# What the task requires
Begin at the line containing "end Sys2Proof.Machine" in the data below and go on through the line containing "the top. -/", repeating each line exactly; include both ends and no other line.

[Stored items from a collection]
####################
-- ==== Sys2Proof/Config.lean ====
section
/-! DEFINITION. What one CORE instance fixes at construction (R7, R34), and the constants the
spec fixes for every instance. -/

namespace Sys2Proof

/-- R7: the five configuration parameters, natural numbers, immutable for the lifetime of one
CPU instance (R34). A machine state carries its own configuration, so a statement about every
state is a statement about every configuration. -/
structure Config where
  /-- `REG_COUNT`: number of general registers. -/
  regCount : Nat
  /-- `MEM_SIZE`: number of memory cells. -/
  memSize : Nat
  /-- `STACK_CAP`: operand-stack depth limit. -/
  stackCap : Nat
  /-- `CALL_STACK_CAP`: call-stack depth limit. -/
  callStackCap : Nat
  /-- `ENTRY`: the initial pc. -/
  entry : Nat
  deriving DecidableEq, Repr

/-- The configuration of `State.reset`. DESIGN CHOICE (log entry 1): R7 fixes no values; these are
those of K0, the configuration the spec's own test vectors use (95_test_vectors.md). unsafe. -/
def Config.k0 : Config :=
  { regCount := 4, memSize := 256, stackCap := 2, callStackCap := 2, entry := 0 }

/-- R41 (decision D3): what a cell the image does not reach holds at construction, and so what an
address that the memory does not list reads as. unsafe (log entry 2). -/
def Config.memFill : Byte := 0x00

/-- R70: an instruction is 1, 2 or 3 bytes long. -/
def Config.maxInstrLength : Nat := 3

end Sys2Proof
end

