-- ==== Sys2Proof/Machine/HostInterface.lean ====
section
/-! DEFINITION. What the host can do to a CORE (R206): construct, step, run, read its status. -/

namespace Sys2Proof.Machine

/-- R221: a construction is accepted exactly when there is a register, there is a cell, the entry
point is a cell, and the image fits; the stack capacities may be any natural number. -/
def constructible (c : Config) (image : List Byte) : Bool :=
  decide (1 ≤ c.regCount) && decide (1 ≤ c.memSize) && decide (c.entry < c.memSize) &&
    decide (image.length ≤ c.memSize)

/-- R220, R222: a new CORE, or none where the construction is refused: the image at address 0,
0x00 above, and every other state at its value of R40. -/
def State.construct (c : Config) (image : List Byte) : Option State :=
  if constructible c image then
    some
      { cfg := c
        run := .running
        pc := c.entry
        x := List.replicate c.regCount 0x00
        mem := Memory.writeBytes [] c.memSize 0 image
        os := []
        cs := []
        z := false
        g := false
        out := [] }
  else none

/-- R32: Halted and Errored are terminal. -/
def State.isTerminal (s : State) : Bool :=
  match s.run with
  | .running => false
  | .halted => true
  | .errored _ => true

/-- R86, R206: the host's `step()` request: one step, or nothing on a terminal CORE. -/
def State.hostStep (s : State) : State :=
  match step s with
  | .next t => t
  | .fault _ => s
  | .refused _ => s

/-- R87, R208: `run()` under an external limit of `n` steps. It stops early at a terminal state; a
CORE whose limit is reached is left Running. -/
def State.runFor : Nat → State → State
  | 0, s => s
  | n + 1, s => if s.isTerminal then s else State.runFor n s.hostStep

/-- R87: `run()` returns with this state: a terminal state some number of steps reaches. A run that
reaches none never returns. -/
def State.RunsTo (s t : State) : Prop := t.isTerminal = true ∧ ∃ n, State.runFor n s = t

/-- R33: `RUN_STATE`. -/
def State.runStateCode (s : State) : Nat :=
  match s.run with
  | .running => 0
  | .halted => 1
  | .errored _ => 2

/-- R190: the numeric code of an error kind. -/
def errKindNumber : ErrKind → Nat
  | .invalidRegister => 1
  | .invalidAddress => 2
  | .stackOverflow => 3
  | .stackUnderflow => 4
  | .callStackOverflow => 5
  | .callStackUnderflow => 6
  | .divisionByZero => 7
  | .unknownOpcode _ => 8

/-- R33: `ERR_KIND`, 0 unless Errored. -/
def State.errKindCode (s : State) : Nat :=
  match s.run with
  | .running => 0
  | .halted => 0
  | .errored k => errKindNumber k

/-- R33: `ERR_BYTE`, the opcode byte of `UnknownOpcode(byte)` and 0 otherwise. -/
def State.errByte (s : State) : Byte :=
  match s.run with
  | .errored (.unknownOpcode op) => op
  | _ => 0

/-- R33: the status triple the host reads. -/
def State.status (s : State) : Nat × Nat × Byte := (s.runStateCode, s.errKindCode, s.errByte)

end Sys2Proof.Machine
end

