/-- R133 Mov: every immediate is valid, whatever `MEM_SIZE`. -/
def Obligations.MovLoadsTheImmediate : Prop :=
  RunsAs 0x04 2 (fun b => .mov (b 1) (b 2)) ∧
  ∀ (r imm : Byte) (s : State), s.Inv →
    (r.toNat < s.cfg.regCount →
      ∃ t, exec (.mov r imm) s = .next t ∧ t.reg r.toNat = imm ∧
        (∀ j, j ≠ r.toNat → t.reg j = s.reg j) ∧ t = { s with x := t.x, pc := s.pc + 3 }) ∧
    (s.cfg.regCount ≤ r.toNat → exec (.mov r imm) s = errsWith s .invalidRegister)

/-- R140 Push: the register is checked before the depth. -/
def Obligations.PushPushesTheRegister : Prop :=
  RunsAs 0x10 1 (fun b => .push (b 1)) ∧
  ∀ (r : Byte) (s : State),
    (r.toNat < s.cfg.regCount → s.os.length < s.cfg.stackCap →
      exec (.push r) s = .next { s with os := s.os ++ [s.reg r.toNat], pc := s.pc + 2 }) ∧
    (r.toNat < s.cfg.regCount → s.cfg.stackCap ≤ s.os.length →
      exec (.push r) s = errsWith s .stackOverflow) ∧
    (s.cfg.regCount ≤ r.toNat → exec (.push r) s = errsWith s .invalidRegister)

/-- R141 Pop: the last entry of the list is the top. -/
def Obligations.PopPopsIntoTheRegister : Prop :=
  RunsAs 0x11 1 (fun b => .pop (b 1)) ∧
  ∀ (r : Byte) (s : State), s.Inv →
    (r.toNat < s.cfg.regCount → ∀ rest v, s.os = rest ++ [v] →
      ∃ t, exec (.pop r) s = .next t ∧ t.reg r.toNat = v ∧
        (∀ j, j ≠ r.toNat → t.reg j = s.reg j) ∧
        t = { s with x := t.x, os := rest, pc := s.pc + 2 }) ∧
    (r.toNat < s.cfg.regCount → s.os = [] → exec (.pop r) s = errsWith s .stackUnderflow) ∧
    (s.cfg.regCount ≤ r.toNat → exec (.pop r) s = errsWith s .invalidRegister)

/-- R142 Call: the return address is `a0 + 2`; the target is checked before the depth. -/
def Obligations.CallPushesTheReturnAddress : Prop :=
  RunsAs 0x12 1 (fun b => .call (b 1)) ∧
  ∀ (a : Byte) (s : State),
    (a.toNat < s.cfg.memSize → s.cs.length < s.cfg.callStackCap →
      exec (.call a) s = .next { s with cs := s.cs ++ [s.pc + 2], pc := a.toNat }) ∧
    (a.toNat < s.cfg.memSize → s.cfg.callStackCap ≤ s.cs.length →
      exec (.call a) s = errsWith s .callStackOverflow) ∧
    (s.cfg.memSize ≤ a.toNat → exec (.call a) s = errsWith s .invalidAddress)

/-- R143 Ret: the popped return address is not validated. -/
def Obligations.RetPopsIntoPc : Prop :=
  RunsAs 0x13 0 (fun _ => .ret) ∧
  ∀ s : State,
    (∀ rest a, s.cs = rest ++ [a] → exec .ret s = .next { s with cs := rest, pc := a }) ∧
    (s.cs = [] → exec .ret s = errsWith s .callStackUnderflow)

/-- R150 Load. -/
def Obligations.LoadReadsMemory : Prop :=
  RunsAs 0x20 2 (fun b => .load (b 1) (b 2)) ∧
  ∀ (r a : Byte) (s : State), s.Inv →
    (r.toNat < s.cfg.regCount → a.toNat < s.cfg.memSize →
      ∃ t, exec (.load r a) s = .next t ∧ t.reg r.toNat = s.byteAt a.toNat ∧
        (∀ j, j ≠ r.toNat → t.reg j = s.reg j) ∧ t = { s with x := t.x, pc := s.pc + 3 }) ∧
    (s.cfg.regCount ≤ r.toNat → exec (.load r a) s = errsWith s .invalidRegister) ∧
    (r.toNat < s.cfg.regCount → s.cfg.memSize ≤ a.toNat →
      exec (.load r a) s = errsWith s .invalidAddress)

/-- R151 Store. -/
def Obligations.StoreWritesMemory : Prop :=
  RunsAs 0x21 2 (fun b => .store (b 1) (b 2)) ∧
  ∀ (r a : Byte) (s : State),
    (r.toNat < s.cfg.regCount → a.toNat < s.cfg.memSize →
      ∃ t, exec (.store r a) s = .next t ∧ t.byteAt a.toNat = s.reg r.toNat ∧
        (∀ c, c ≠ a.toNat → t.byteAt c = s.byteAt c) ∧
        t = { s with mem := t.mem, pc := s.pc + 3 }) ∧
    (s.cfg.regCount ≤ r.toNat → exec (.store r a) s = errsWith s .invalidRegister) ∧
    (r.toNat < s.cfg.regCount → s.cfg.memSize ≤ a.toNat →
      exec (.store r a) s = errsWith s .invalidAddress)

/-- R152 LdIdx: `ea = base + x[1]`, read before the result is written, never wrapped. -/
def Obligations.LdIdxReadsIndexed : Prop :=
  RunsAs 0x22 2 (fun b => .ldIdx (b 1) (b 2)) ∧
  ∀ (r base : Byte) (s : State), s.Inv →
    (r.toNat < s.cfg.regCount → 1 < s.cfg.regCount →
      base.toNat + (s.reg 1).toNat < s.cfg.memSize →
      ∃ t, exec (.ldIdx r base) s = .next t ∧
        t.reg r.toNat = s.byteAt (base.toNat + (s.reg 1).toNat) ∧
        (∀ j, j ≠ r.toNat → t.reg j = s.reg j) ∧ t = { s with x := t.x, pc := s.pc + 3 }) ∧
    (s.cfg.regCount ≤ r.toNat ∨ s.cfg.regCount < 2 →
      exec (.ldIdx r base) s = errsWith s .invalidRegister) ∧
    (r.toNat < s.cfg.regCount → 1 < s.cfg.regCount →
      s.cfg.memSize ≤ base.toNat ∨ s.cfg.memSize ≤ base.toNat + (s.reg 1).toNat →
      exec (.ldIdx r base) s = errsWith s .invalidAddress)

/-- R153 StIdx: with `r = 1` the stored value is the index itself; an out-of-range address writes
nothing. -/
def Obligations.StIdxWritesIndexed : Prop :=
  RunsAs 0x23 2 (fun b => .stIdx (b 1) (b 2)) ∧
  ∀ (r base : Byte) (s : State),
    (r.toNat < s.cfg.regCount → 1 < s.cfg.regCount →
      base.toNat + (s.reg 1).toNat < s.cfg.memSize →
      ∃ t, exec (.stIdx r base) s = .next t ∧
        t.byteAt (base.toNat + (s.reg 1).toNat) = s.reg r.toNat ∧
        (∀ c, c ≠ base.toNat + (s.reg 1).toNat → t.byteAt c = s.byteAt c) ∧
        t = { s with mem := t.mem, pc := s.pc + 3 }) ∧
    (s.cfg.regCount ≤ r.toNat ∨ s.cfg.regCount < 2 →
      exec (.stIdx r base) s = errsWith s .invalidRegister) ∧
    (r.toNat < s.cfg.regCount → 1 < s.cfg.regCount →
      s.cfg.memSize ≤ base.toNat ∨ s.cfg.memSize ≤ base.toNat + (s.reg 1).toNat →
      exec (.stIdx r base) s = errsWith s .invalidAddress)

/-- R162 Add. -/
def Obligations.AddWraps : Prop :=
  RunsAs 0x30 2 (fun b => .add (b 1) (b 2)) ∧
  ∀ (d r : Byte) (s : State), s.Inv →
    (d.toNat < s.cfg.regCount → r.toNat < s.cfg.regCount →
      ∃ t, exec (.add d r) s = .next t ∧
        (t.reg d.toNat).toNat = ((s.reg d.toNat).toNat + (s.reg r.toNat).toNat) % 256 ∧
        (∀ j, j ≠ d.toNat → t.reg j = s.reg j) ∧ t = { s with x := t.x, pc := s.pc + 3 }) ∧
    (s.cfg.regCount ≤ d.toNat ∨ s.cfg.regCount ≤ r.toNat →
      exec (.add d r) s = errsWith s .invalidRegister)

/-- R163 Sub. -/
def Obligations.SubWraps : Prop :=
  RunsAs 0x31 2 (fun b => .sub (b 1) (b 2)) ∧
  ∀ (d r : Byte) (s : State), s.Inv →
    (d.toNat < s.cfg.regCount → r.toNat < s.cfg.regCount →
      ∃ t, exec (.sub d r) s = .next t ∧
        (t.reg d.toNat).toNat = ((s.reg d.toNat).toNat + 256 - (s.reg r.toNat).toNat) % 256 ∧
        (∀ j, j ≠ d.toNat → t.reg j = s.reg j) ∧ t = { s with x := t.x, pc := s.pc + 3 }) ∧
    (s.cfg.regCount ≤ d.toNat ∨ s.cfg.regCount ≤ r.toNat →
      exec (.sub d r) s = errsWith s .invalidRegister)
####################
# Answer box
end Sys2Proof.Machine
end

/-- R133 Mov: every immediate is valid, whatever `MEM_SIZE`. -/
def Obligations.MovLoadsTheImmediate : Prop :=
  RunsAs 0x04 2 (fun b => .mov (b 1) (b 2)) ∧
  ∀ (r imm : Byte) (s : State), s.Inv →
    (r.toNat < s.cfg.regCount →
      ∃ t, exec (.mov r imm) s = .next t ∧ t.reg r.toNat = imm ∧
        (∀ j, j ≠ r.toNat → t.reg j = s.reg j) ∧ t = { s with x := t.x, pc := s.pc + 3 }) ∧
    (s.cfg.regCount ≤ r.toNat → exec (.mov r imm) s = errsWith s .invalidRegister)

/-- R140 Push: the register is checked before the depth. -/
def Obligations.PushPushesTheRegister : Prop :=
  RunsAs 0x10 1 (fun b => .push (b 1)) ∧
  ∀ (r : Byte) (s : State),
    (r.toNat < s.cfg.regCount → s.os.length < s.cfg.stackCap →
      exec (.push r) s = .next { s with os := s.os ++ [s.reg r.toNat], pc := s.pc + 2 }) ∧
    (r.toNat < s.cfg.regCount → s.cfg.stackCap ≤ s.os.length →
      exec (.push r) s = errsWith s .stackOverflow) ∧
    (s.cfg.regCount ≤ r.toNat → exec (.push r) s = errsWith s .invalidRegister)

/-- R141 Pop: the last entry of the list is the top. -/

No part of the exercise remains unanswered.